### Task statement
Search the records for "false" and copy each line that holds it.

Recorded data
/-- A granted LINE_RESET is BUSY while the line is FAULTED and not reported stopped; otherwise it leaves the line STOPPED with
the latch, the faults seen, the threading distance and the encoder debt cleared, names the fault it cleared, and keeps the
rest of the feed state, the ring and the configuration. The dwell mark is placed from D_dwell_near to D_dwell_far where it is
asked for and the defect area has room, or its stretch is marked by the mark it is merged into; that it takes the next number,
before any mark of the Changeover Unit, rests on the order of R170's list (the model's choice, assumption 36); the knife's
plans are withdrawn and CUT_PLAN_CLEAR is queued where the urgent queue has the room; no stand stays in FAULT; the swap timer
stops, unless the swap is sent anew, and swaps are unblocked. Faults handed in the event are taken after it (the model's
choice, assumption 24). -/
def Obligations.LineResetStopsTheLine : Prop :=
  ∀ (s : State) (q : Asker), s.Inv → s.Grants q .lineReset →
    (s.lsc.state = .faulted → s.lsc.status ≠ .stopped →
      exec (.lineReset q) s = .next (s.replied q (bare .busy)))
    ∧ (¬(s.lsc.state = .faulted ∧ s.lsc.status ≠ .stopped) →
        let n := s.line.nums
        let dwells := s.lsc.state = .faulted ∧ s.wmp.valid = true ∧ n.dwellNear < n.dwellFar
        ∃ t u, exec (.lineReset q) s = .next t
          ∧ t.lsc.state = .stopped ∧ t.lsc.threading = 0 ∧ t.wtr.debt = 0
          ∧ t.reply = some ((okWith [.faultCode (s.lsc.latch.map fun l => l.code), .flag (decide dwells)]).cut q.space)
          ∧ t.configuration = s.configuration ∧ s.SameFeedAndRing t
          ∧ t = { State.takeFaults u with reply := t.reply }
          ∧ u.lsc = { s.lsc with state := .stopped, latch := none, seen := [], threading := 0 }
          ∧ (dwells → defectCount s.wmp.marks ≤ 30 →
              ∃ m ∈ t.wmp.marks, m.kind = .dwell ∧ m.seq = s.wmp.nextSeq ∧ m.start = n.dwellNear
                ∧ m.closedEnd = n.dwellFar ∧ m.claims = [])
          ∧ (dwells → ∀ x : Int, n.dwellNear ≤ x → x < n.dwellFar → Covered t.wmp.marks x)
          ∧ (∀ x, Covered s.wmp.marks x → Covered t.wmp.marks x)
          ∧ t.knp.plans = [] ∧ t.knp.cutEdge = s.knp.cutEdge ∧ t.knp.front = s.knp.cutEdge
          ∧ (s.knp.plans = [] → t.knp.withdrawn = s.knp.withdrawn)
          ∧ (s.knp.plans ≠ [] → t.knp.withdrawn
              = s.knp.plans.map fun p => { seq := p.seq, stop := p.stop, length := p.length })
          ∧ (∀ o ∈ t.rif.urgent, isKnifeItem o = false) ∧ (s.rif.urgent.length ≤ 12 → .cutPlanClear ∈ t.rif.urgent)
          ∧ (∀ k, (t.stand k).splice ≠ .fault)
          ∧ t.chg.blocked = false
          ∧ (t.chg.timer = 0 ∨ ∃ r rest, t.chg.records = r :: rest ∧ r.status = .swapping))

### Answer below
          ∧ (∀ o ∈ t.rif.urgent, isKnifeItem o = false) ∧ (s.rif.urgent.length ≤ 12 → .cutPlanClear ∈ t.rif.urgent)
          ∧ t.chg.blocked = false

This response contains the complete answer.